# [What you need to do]
A line belongs in the answer if it contains "decision"; copy every such line from the entries below.

Start of Information

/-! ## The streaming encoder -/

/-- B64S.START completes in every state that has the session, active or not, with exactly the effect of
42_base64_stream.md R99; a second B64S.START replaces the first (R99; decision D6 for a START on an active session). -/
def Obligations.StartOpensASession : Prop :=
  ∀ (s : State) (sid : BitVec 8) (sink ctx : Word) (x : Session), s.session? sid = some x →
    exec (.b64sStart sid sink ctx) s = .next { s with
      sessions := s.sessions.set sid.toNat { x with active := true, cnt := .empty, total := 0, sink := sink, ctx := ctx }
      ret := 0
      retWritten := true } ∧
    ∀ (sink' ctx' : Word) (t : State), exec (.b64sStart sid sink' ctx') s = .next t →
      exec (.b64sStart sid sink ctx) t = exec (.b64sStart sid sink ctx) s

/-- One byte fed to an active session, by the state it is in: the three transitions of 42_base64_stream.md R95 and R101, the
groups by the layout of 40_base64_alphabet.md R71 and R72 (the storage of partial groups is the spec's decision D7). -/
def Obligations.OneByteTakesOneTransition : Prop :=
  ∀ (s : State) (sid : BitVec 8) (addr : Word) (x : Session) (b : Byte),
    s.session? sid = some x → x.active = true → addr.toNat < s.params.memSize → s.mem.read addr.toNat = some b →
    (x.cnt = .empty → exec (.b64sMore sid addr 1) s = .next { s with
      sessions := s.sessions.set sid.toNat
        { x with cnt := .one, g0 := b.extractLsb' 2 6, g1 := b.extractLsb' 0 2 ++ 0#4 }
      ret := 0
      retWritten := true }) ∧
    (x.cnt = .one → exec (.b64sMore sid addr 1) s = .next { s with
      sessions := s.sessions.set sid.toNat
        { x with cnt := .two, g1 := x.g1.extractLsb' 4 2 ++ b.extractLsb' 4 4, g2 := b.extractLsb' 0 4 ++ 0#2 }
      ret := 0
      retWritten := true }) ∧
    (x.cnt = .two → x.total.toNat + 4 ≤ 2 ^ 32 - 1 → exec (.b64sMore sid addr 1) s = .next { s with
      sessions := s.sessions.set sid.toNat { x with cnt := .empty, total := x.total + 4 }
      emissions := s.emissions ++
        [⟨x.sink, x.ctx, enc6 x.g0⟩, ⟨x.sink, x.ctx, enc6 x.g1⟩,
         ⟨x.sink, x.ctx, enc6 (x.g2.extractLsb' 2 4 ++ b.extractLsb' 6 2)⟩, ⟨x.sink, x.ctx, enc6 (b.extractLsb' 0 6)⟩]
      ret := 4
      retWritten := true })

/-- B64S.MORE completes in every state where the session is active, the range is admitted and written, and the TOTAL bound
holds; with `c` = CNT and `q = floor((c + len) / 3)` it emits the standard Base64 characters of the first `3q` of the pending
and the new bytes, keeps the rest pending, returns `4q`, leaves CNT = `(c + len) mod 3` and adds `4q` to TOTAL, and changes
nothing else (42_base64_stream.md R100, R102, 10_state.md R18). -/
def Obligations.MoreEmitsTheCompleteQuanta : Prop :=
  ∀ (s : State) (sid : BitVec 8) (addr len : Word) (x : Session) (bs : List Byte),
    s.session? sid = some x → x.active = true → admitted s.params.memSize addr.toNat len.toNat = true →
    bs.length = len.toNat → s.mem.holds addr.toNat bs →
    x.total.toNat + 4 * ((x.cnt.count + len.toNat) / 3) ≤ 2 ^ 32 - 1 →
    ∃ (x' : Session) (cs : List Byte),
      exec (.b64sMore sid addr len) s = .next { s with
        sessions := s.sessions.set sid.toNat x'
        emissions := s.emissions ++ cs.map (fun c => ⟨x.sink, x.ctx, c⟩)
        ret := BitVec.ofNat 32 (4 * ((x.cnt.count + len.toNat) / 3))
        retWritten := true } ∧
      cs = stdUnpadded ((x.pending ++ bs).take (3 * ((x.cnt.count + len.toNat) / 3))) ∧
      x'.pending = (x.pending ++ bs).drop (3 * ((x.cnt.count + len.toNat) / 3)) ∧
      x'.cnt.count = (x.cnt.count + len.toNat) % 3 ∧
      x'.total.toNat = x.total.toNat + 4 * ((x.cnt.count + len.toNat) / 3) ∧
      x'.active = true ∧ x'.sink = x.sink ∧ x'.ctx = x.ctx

End of Information

# [Reply]
42_base64_stream.md R99; a second B64S.START replaces the first (R99; decision D6 for a START on an active session). -/
groups by the layout of 40_base64_alphabet.md R71 and R72 (the storage of partial groups is the spec's decision D7). -/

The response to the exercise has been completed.